The SELECT VALUE clause returns an array or multiset that contains the results of evaluating the VALUE expression, with one evaluation being performed per "binding tuple" (i.e., per FROM clause item) satisfying the statement’s selection criteria. If there is no FROM clause, the expression after VALUE is evaluated once with no binding tuples (except those inherited from an outer environment).

Example

(Q3.1)

SELECT VALUE 1;

Result:

[
   1
]

Example

(Q3.2) The following query returns the names of all customers whose rating is above 650.

FROM customers AS c
WHERE c.rating > 650
SELECT VALUE name;

Result:

[
    "T. Cody",
    "M. Sinclair",
    "T. Henry"
]

SQL-style SELECT

Traditional SQL-style SELECT syntax is also supported in SQL++, however the result of a query is not guaranteed to preserve the order of expressions in the SELECT clause.

Example

(Q3.3) The following query returns the names and customers ids of any customers whose rating is 750.

FROM customers AS c
WHERE c.rating = 750
SELECT c.name AS customer_name, c.custid AS customer_id;

Result:

[
    {
        "customer_id": "C13",
        "customer_name": "T. Cody"
    },
    {
        "customer_id": "C37",
        "customer_name": "T. Henry"
    }
]

SELECT *

As in SQL, the phrase SELECT * suggests, "select everything."
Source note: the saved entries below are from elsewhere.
theorem opBbQuadSet_frame (c : Cmd) (s : State) (hg : Agree m s₀ s) (h_bb : m.bb = true := by assumption) : Agree m s₀
    (opBbQuadSet c s).1 := by
  unfold opBbQuadSet
  try dsimp only
  repeat' first
    | (with_reducible first
        | assumption | apply checked_frame | apply bbSet_frame | apply agree_foldl | apply agree_foldl_fst)
    | (simp only [agree_mk]; with_reducible refine agreeAt_bb (by assumption) ?_) | intro _ | dsimp only | split

theorem execBbQuadSet_frame (c : Cmd) (s : State) {s₁ : State} (he : execBbQuadSet c s = .next s₁) (hg : Agree m s₀ s)
    (h_bb : m.bb = true := by assumption) : Agree m s₀ s₁ := by
  injection he with he
  subst he
  repeat' first
    | (with_reducible first
        | assumption | apply hostCommand_frame | apply opBbQuadSet_frame | apply agree_foldl
        | apply agree_foldl_fst)
    | intro _ | dsimp only | split

theorem opBbDpcdLoad_frame (c : Cmd) (s : State) (hg : Agree m s₀ s) : Agree m s₀ (opBbDpcdLoad c s).1 := by
  unfold opBbDpcdLoad
  try dsimp only
  repeat' first
    | (with_reducible first
        | assumption | apply checked_frame | apply agree_foldl | apply agree_foldl_fst)
    | intro _ | dsimp only | split

theorem execBbDpcdLoad_frame (c : Cmd) (s : State) {s₁ : State} (he : execBbDpcdLoad c s = .next s₁) (hg : Agree m s₀ s)
    : Agree m s₀ s₁ := by
  injection he with he
  subst he
  repeat' first
    | (with_reducible first
        | assumption | apply hostCommand_frame | apply opBbDpcdLoad_frame)
    | split

theorem dpcdLoaded_frame (n : Nat) (which : Nat) (crc : Nat) (image : List Byte) (s : State) (hg : Agree m s₀ s)
    (h_bb : m.bb = true := by assumption) : Agree m s₀ (dpcdLoaded n which crc image s).1 := by
  unfold dpcdLoaded
  try dsimp only
  repeat' first
    | (with_reducible first
        | assumption | apply checked_frame | apply bbUpd_frame | apply agree_foldl | apply agree_foldl_fst)
    | intro _ | dsimp only | split

theorem bbLink_frame (n : Nat) (st : Nat) (s : State) (hg : Agree m s₀ s) : Agree m s₀ (bbLink n st s) := by
  unfold bbLink
  repeat' first
    | (with_reducible first
        | assumption | apply raise_frame)
    | split

theorem bbEnd_frame (n : Nat) (s : State) (hg : Agree m s₀ s) (h_bb : m.bb = true := by assumption)
    (h_str : m.str = true := by assumption) : Agree m s₀ (bbEnd n s) := by
  unfold bbEnd
  repeat' first
    | (with_reducible first
        | assumption | apply inputLost_frame | apply bbLink_frame | apply bbUpd_frame)
    | split

theorem bbOn_frame (n : Nat) (s : State) (hg : Agree m s₀ s) (h_bb : m.bb = true := by assumption) : Agree m s₀ (bbOn n s) := by
  unfold bbOn
  repeat' first
    | (with_reducible first
        | assumption | apply bbUpd_frame)
    | split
For each binding tuple in the stream, SELECT * produces an output object. For each variable in the binding tuple, the output object contains a field: the name of the field is the name of the variable, and the value of the field is the value of the variable. Essentially, SELECT * means, "return all the bound variables, with their names and values."

The effect of SELECT * can be illustrated by an example based on two small collections named ages and eyes. The contents of the two collections are as follows:

ages:

[
    { "name": "Bill", "age": 21 },
    { "name": "Sue", "age": 32 }
]

eyes:

[
    { "name": "Bill", "eyecolor": "brown" },
    { "name": "Sue", "eyecolor": "blue" }
]

The following example applies SELECT * to a single collection.

Example

(Q3.4a) Return all the information in the ages collection.

FROM ages AS a
SELECT * ;

Result:

[
    { "a": { "name": "Bill", "age": 21 },
    },
    { "a": { "name": "Sue", "age": 32}
    }
]

Note that the variable-name a appears in the query result. If the FROM clause had been simply FROM ages (omitting AS a), the variable-name in the query result would have been ages.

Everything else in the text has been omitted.